Wednesday, November 01, 2006

‘Do you believe in a God
who can change the course of events
on earth?’
‘No, just
the ordinary one.’

A laugh,
but not so stupid: events
He does not, it seems, determine
for the most part. Whether He could
is not the point: it is not
stupid to believe in
a God who mostly abjures.

The ordinary kind
of God is what one believes in
so implicitly that
it is only with blushes or
bravado one can declare,
‘I believe’, caught as one is
in the ambush of personal history, so
harried, so distraught.

The ordinary kind
of undeceived believer
expects no prompt reward
from an ultimately faithful
but meanwhile preoccupied landlord

Donald Davie, Ordinary God

If an evangelical Christian or charismatic read this anthology they would be shocked.
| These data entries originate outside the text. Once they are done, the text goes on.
-- ==== Sys2Proof/Machine/SerialCommands.lean ====
section
/-! DEFINITION. The serial line and the Request Decoder's own requests: SERIAL_BYTE_RECEIVED, BYTE_TIMEOUT,
RTS_CHANGE, BYTE_TRANSMITTED, NAK, UNKNOWN_KIND, STATUS, STATUS_CLEAR, RESTART, RESTART_LIMIT (chapter 9). -/

namespace Sys2Proof.Machine

/-! ## Reception (R180 to R183) -/

/-- The body length that the frame in assembly gives. -/
def frameLength (stored : List Byte) : Nat := num stored 1 2

/-- A frame with both its check bytes judged: whole, or a CHECK error (R180, R181). -/
def LineIf.judge (l : LineIf) : LineIf :=
  let n := frameLength l.stored
  if byteSum ((l.stored.drop 1).take (n + 3)) = num l.stored (n + 4) 2 then
    { l with
      input := l.input ++ [.frame (byteAt l.stored 3) ((l.stored.drop 4).take n)]
      stored := []
      assembly := .hunt }
  else l.frameError .check

/-- The assembly after a byte has been stored (R180). -/
def LineIf.assembled (l : LineIf) : LineIf :=
  match l.assembly with
  | .hunt => { l with assembly := .length }
  | .length =>
    if l.stored.length < 3 then l
    else if 1024 < frameLength l.stored then l.frameError .length
    else { l with assembly := .kind }
  | .kind => { l with assembly := if frameLength l.stored = 0 then .check else .body }
  | .body => if l.stored.length = frameLength l.stored + 4 then { l with assembly := .check } else l
  | .check => if l.stored.length = frameLength l.stored + 6 then l.judge else l

/-- A byte received with the buffer full: the frame in assembly ends with OVERRUN; in HUNT a lost A5h makes an
overrun pending or adds to it, up to 255 (R182). -/
def LineIf.overflow (b : Byte) (l : LineIf) : LineIf :=
  if l.assembly = .hunt then
    if b = 0xA5 then
      { l with overrun := some (match l.overrun with
          | some n => min 255 (n + 1)
          | none => 1) }
    else l
  else l.frameError .overrun

/-- A byte received at a time (R180, R182). -/
def LineIf.receive (now : Nat) (b : Byte) (l : LineIf) : LineIf :=
  if Config.inputSize ≤ l.fill then l.overflow b
  else if l.assembly = .hunt ∧ b ≠ 0xA5 then l
  else LineIf.assembled { l with stored := l.stored ++ [b], lastByteAt := now }

/-- Bytes are stored: the part runs and no RESTART has been answered (R180, R183, R191). -/
def State.receives (s : State) : Bool := s.isRunning && s.line.restart.isNone

/-- A byte on the receive line. One with a framing fault is as not received (R179). -/
def State.receiveByte (b : Byte) (stopBit : Bool) (s : State) : State :=
  if s.receives && stopBit then
    State.wakeDecoder { s with line := (s.line.receive s.now b).followFill }
  else s

/-- SERIAL_BYTE_RECEIVED (R180). -/
def execSerialByteReceived (b : Byte) (stopBit : Bool) (s : State) : Result :=
  .next (s.after (State.receiveByte b stopBit))

/-- The byte timer expires in a frame's assembly (R181). -/
def State.expireByte (s : State) : State :=
  if s.receives = true ∧ s.line.assembly ≠ .hunt then
    let s1 := s.atLeast (s.line.lastByteAt + Config.byteTimeout)
    State.wakeDecoder { s1 with line := (s1.line.frameError .timeout).followFill }
  else s

/-- BYTE_TIMEOUT (R181). -/
def execByteTimeout (s : State) : Result := .next (s.after State.expireByte)

/-! ## Transmission (R184, R191) -/

/-- Request-to-send at a new level (R184). -/
def State.seeRts (high : Bool) (s : State) : State :=
  let s1 : State := { s with lines := { s.lines with rts := high } }
  if s.isRunning then s1.beginSending else s1

/-- RTS_CHANGE (R184). -/
def execRtsChange (high : Bool) (s : State) : Result := .next (s.after (State.seeRts high))

/-- The byte in progress sent: it leaves the queue and its room is free; at the RESTART mark start-up begins
(R184, R191). -/
def State.sendByte (straps : BaudStraps) (s : State) : State :=
  match s.line.sending with
  | some t =>
    let s1 := s.atLeast (t + byteTime s.line.rate)
    let s2 : State := { s1 with line := { s1.line with output := s1.line.output.tail, sending := none } }
    match s2.line.restart with
    | some m =>
      if m.bytes ≤ 1 then s2.beginStartUp straps
      else State.beginSending { s2 with line := { s2.line with restart := some { m with bytes := m.bytes - 1 } } }
    | none => s2.beginSending
  | none => s

/-- BYTE_TRANSMITTED; the straps are read only when the byte is the last up to a RESTART mark (R184, R191). -/
def execByteTransmitted (straps : BaudStraps) (s : State) : Result := .next (s.after (State.sendByte straps))

/-! ## NAK and UNKNOWN_KIND (R181, R186) -/

/-- NAK: a mark at the head is taken and answered once its room is granted, behind the notices (R181, R185, R186). -/
def execNak (s : State) : Result := .next s.placeNotices.answerMark

/-- A frame whose kind names no request, refused (R186). -/
def State.refuseUnknown (s : State) : State :=
  match s.headItem with
  | some (.frame kind _) =>
    if (requestRow kind).isNone then (s.begun kind).refuse .unknownKind 0 else s
  | _ => s

/-- UNKNOWN_KIND (R186). -/
def execUnknownKind (s : State) : Result := .next (s.after State.refuseUnknown)

/-! ## STATUS and STATUS_CLEAR (R188, R189) -/

/-- The STATUS payload (Table 11-5). -/
def statusBytes (s : State) : List Byte :=
  let m := s.media
  let reasons := if m.engine = .hold then holdBits m.holds else 0
  [byte (engineCode m.engine), byte reasons, byte (causeBits m.causes), flagByte m.power,
    flagByte m.pausePending]
    ++ toBytes 2 m.count ++ [byte (registrationCode m.count), byte (mediaEventCode m.event)]
    ++ toBytesInt 2 s.burn.theta ++ toBytes 2 s.burn.supply ++ toBytes 2 s.burn.stretchedLast
    ++ toBytes 2 s.burn.stretchedTotal
    ++ [byte s.queue.jobs.length, byte s.queue.tickets.length, flagByte s.queue.reprint]
    ++ toBytes 2 (countSectors s.store.sectorMap .free) ++ toBytes 2 s.backlog
    ++ [flagByte s.store.upload.isSome, byte (stickyBits s.sticky)]

/-- STATUS's own rule; the last media event read becomes NO_CHANGE (R176, R188). -/
def State.runStatus (s : State) : State := State.ok (statusBytes s) (s.setEvent .noChange)

/-- STATUS (R188). -/
def execStatus (s : State) : Result := .next (s.after (State.onRequest 0x38 fun _ => State.runStatus))

/-- The flags after a clear; BATTERY_LOW is set again at once while the battery is low (R93, R189). -/
def State.clearSticky (mask : Byte) (s : State) : State :=
  let cleared := stickyClear mask s.sticky
  { s with sticky := { cleared with batteryLow := cleared.batteryLow || s.lines.batteryLow } }

/-- STATUS_CLEAR's own rule (R189). -/
def State.runStatusClear (body : List Byte) (s : State) : State :=
  let mask := byteAt body 0
  if mask.getLsbD 7 then s.refuse .badValue 0
  else State.ok [byte (stickyBits (s.clearSticky mask).sticky)] (s.clearSticky mask)

/-- STATUS_CLEAR (R189). -/
def execStatusClear (s : State) : Result := .next (s.after (State.onRequest 0x39 State.runStatusClear))

/-! ## RESTART (R191) -/

/-- RESTART's own rule: the reply, CTS low, the input discarded, the end of the output queue marked (R191). -/
def State.runRestart (s : State) : State :=
  let s1 := State.ok [] { s with line := { s.line with input := [], stored := [], assembly := .hunt, overrun := none } }
  { s1 with
    line := { s1.line with
      cts := false
      restart := some { bytes := s1.line.output.length, placed := s1.now } } }

/-- RESTART (R191). -/
def execRestart (s : State) : Result := .next (s.after (State.onRequest 0x3A fun _ => State.runRestart))

/-- The 2 seconds of a RESTART whose mark has not been reached end: start-up begins (R191). DESIGN CHOICE: whatever
request-to-send did in them (log entry 49). -/
def State.endRestart (straps : BaudStraps) (s : State) : State :=
  match s.line.restart with
  | some m => (s.atLeast (m.placed + Config.restartLimit)).beginStartUp straps
  | none => s

/-- RESTART_LIMIT (R191). -/
def execRestartLimit (straps : BaudStraps) (s : State) : Result := .next (s.after (State.endRestart straps))

end Sys2Proof.Machine
end

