-- ==== Sys2Proof/Certificates/Slice0/Obligations.lean ====
section
/-! DEFINITION. The statements for the provers. Where a statement is about a command, `u` is the state `s` with
everything that had fallen due taken (log entry 3). A request command finds a frame of its kind taken by the Decoder,
with a body its kind can take (`State.asks`, log entry 4); its next state is written out as `u` with the effect the
rule gives, in execution or answered (`State.taken`, `State.answered`). For an event that itself falls due, such as
MISSED_GAP, `u` is `s` with only the room granted that its claims wait for. -/

open Sys2Proof Sys2Proof.Machine

/-! ## The machine -/

/-- The command at the front of the queue is executed on the state with the queue's rest. On an empty queue the block
idles and one microsecond of its clock passes: the model's choice (log entry 2). -/
def Obligations.StepRunsFrontCommand : Prop :=
  (∀ (c : Instr) (rest : List Instr) (s : State), s.pending = c :: rest →
    step s = exec c { s with pending := rest })
  ∧ ∀ s : State, s.pending = [] → step s = .next { s with now := s.now + 1 }

/-- Every command answers a next state in every state, with the queue of waiting commands as it was: the effect is on
everything but the queue. The three that end an access do so too, unless the access they end is of a page outside the
array (section 1.1, log entry 39). None is refused. The model's choices in it: log entries 1, 39. -/
def Obligations.CommandsAnswerAndLeaveTheQueueAlone : Prop :=
  ∀ (c : Instr) (s : State),
    (∃ t, exec c s = .next t ∧ t.pending = s.pending)
    ∨ exec c s = .fault .noSuchFlashAddress
      ∧ (c = .pageReadEnd ∨ c = .programTimeout ∨ ∃ left, c = .pageProgramEnd left)
      ∧ ∃ b, s.settle.array.busy = some b ∧ Config.pages ≤ b.access.op.page

/-! ## Reset -/

/-- What each chapter gives its block right after a reset: the Job Queue, ticket list and last-label record empty and
no reprint pending; six FREE band buffers and nothing in hand; no line in hand, no label values, derating 0, history
cleared, no last line end, supply run 0, counts 0, no sensor fault; the Media Tracker's table of R159, the idle timer
0; the assembly in HUNT, the buffers empty, CTS low; the Decoder idle; no sticky flag; the store's RAM empty and the
erase service idle. The state after reset meets every invariant that the statements below keep. The model's choices in
it: log entries 6, 7, 11. -/
def Obligations.ResetState : Prop :=
  (let s := State.reset
  (s.queue.jobs = [] ∧ s.queue.tickets = [] ∧ s.queue.last = none ∧ s.queue.reprint = false)
  ∧ (s.render.buffers.length = 6 ∧ (∀ b ∈ s.render.buffers, b.state = .free ∧ b.ticket = none) ∧ s.render.hand = none)
  ∧ (s.burn.line = none ∧ s.burn.values = none ∧ s.burn.derating = 0 ∧ s.burn.previous = [] ∧ s.burn.before = []
    ∧ s.burn.lastLineEnd = none ∧ s.burn.supplyRun = 0 ∧ s.burn.stretchedLabel = 0 ∧ s.burn.stretchedLast = 0
    ∧ s.burn.stretchedTotal = 0 ∧ s.burn.sensorFault = false)
  ∧ (s.media.engine = .idle ∧ s.media.power = true ∧ s.media.holds = ⟨false, false, false⟩
    ∧ s.media.causes = ⟨false, false, false, false⟩ ∧ s.media.setAside = ⟨false, false, false⟩
    ∧ s.media.pausePending = false ∧ s.media.d = 0 ∧ s.media.high = 0 ∧ s.media.count = 0 ∧ s.media.gapRun = 0
    ∧ s.media.out = none ∧ s.media.event = .none ∧ s.media.counterHold = false ∧ s.media.notice = none
    ∧ s.media.attention = false ∧ s.media.idleSince = s.now)
  ∧ (s.line.assembly = .hunt ∧ s.line.stored = [] ∧ s.line.input = [] ∧ s.line.overrun = none ∧ s.line.cts = false
    ∧ s.line.output = [] ∧ s.dec.state = .idle)
  ∧ s.sticky = ⟨false, false, false, false, false, false, false⟩
  ∧ (s.store.directory = [] ∧ s.store.index = [] ∧ s.store.sectorMap = [] ∧ s.store.eraseQueue = []
    ∧ s.store.upload = none ∧ s.array.busy = none ∧ s.array.erase = .idle))
  ∧ (State.reset.flashSound ∧ State.reset.attentionSound ∧ State.reset.countSound ∧ State.reset.queueSound
    ∧ State.reset.tableSound ∧ State.reset.countersInBounds ∧ State.reset.returnsSound)

/-! ## Invariants that every step keeps -/

/-- Every step keeps the flash contents in canonical form: addresses strictly rising, no erased byte listed. The
model's choices in it: log entry 11. -/
def Obligations.FlashStaysCanonical : Prop :=
  ∀ s t : State, s.flashSound → step s = .next t → t.flashSound

/-- Every step keeps the attention line asserted exactly while the engine is in FAULT or the counter hold is set, and
the counter hold set exactly while a job holds the reason COUNTER. -/
def Obligations.AttentionFollowsFaultAndCounterHold : Prop :=
  ∀ s t : State, s.attentionSound → step s = .next t → t.attentionSound

/-- Every step keeps the queue at 32 jobs at most with pairwise distinct tags, and the ticket list at 4 tickets at
most; and every step keeps the registration count at 256 at most. -/
def Obligations.QueueAndCountStayWithinTheirRoom : Prop :=
  (∀ s t : State, s.queueSound → step s = .next t → t.queueSound)
  ∧ ∀ s t : State, s.countSound → step s = .next t → t.countSound

/-- Every step that changes a counter record, a setting, the lost mark or a drop record writes the table check with
it: the stored check stays the sum of the stored table. The model's choices in it: log entry 10. -/
def Obligations.TableCheckStaysInAgreement : Prop :=
  ∀ s t : State, s.tableSound → step s = .next t → t.tableSound

/-- Every step keeps each counter's current value, and every value of its return and outstanding lists, within its
bounds; and each return list at 8 values at most with no value twice. -/
def Obligations.CounterValuesStayInBounds : Prop :=
  (∀ s t : State, s.countersInBounds → step s = .next t → t.countersInBounds)
  ∧ ∀ s t : State, s.returnsSound → step s = .next t → t.returnsSound

/-- A sticky flag that is set stays set through every command but STATUS_CLEAR and those that reset the part or may
start it up. -/
def Obligations.StickyFlagsStaySet : Prop :=
  ∀ (c : Instr) (s t : State), clearsSticky c = false → exec c s = .next t → s.sticky.kept t.sticky

/-- A part held in reset stays held through every command but RESET_LINE and MAIN_POWER_LOSS, and start-up begins at
the release of the line. A part in reset has no RESTART mark. The model's choices in it: log entries 1, 6. -/
def Obligations.HeldPartLeavesResetAtItsRelease : Prop :=
  (∀ (c : Instr) (s t : State), s.mode = .held → s.line.restart = none → exec c s = .next t →
    (∀ straps, c ≠ .resetLine straps) → c ≠ .mainPowerLoss → t.mode = .held)
  ∧ ∀ (straps : BaudStraps) (s u : State), s.settle = u → u.mode = .held → u.lines.resetAsserted = true →
      exec (.resetLine straps) s
        = .next (State.startedUp { u with lines := { u.lines with resetAsserted := false } } (rateOf straps))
They would not be able to understand how a person who calls herself a Christian could have such a ‘pessimistic’ world view. But the majority of the writers who feature in this anthology are Christians, and of the many impassioned and angry remonstrations against God, the most impassioned and angry are those which come from the Bible. Personally, I do not see how any reflective person can face this world in honesty and not be impassioned and angry, particularly if they themselves have been sorely afflicted.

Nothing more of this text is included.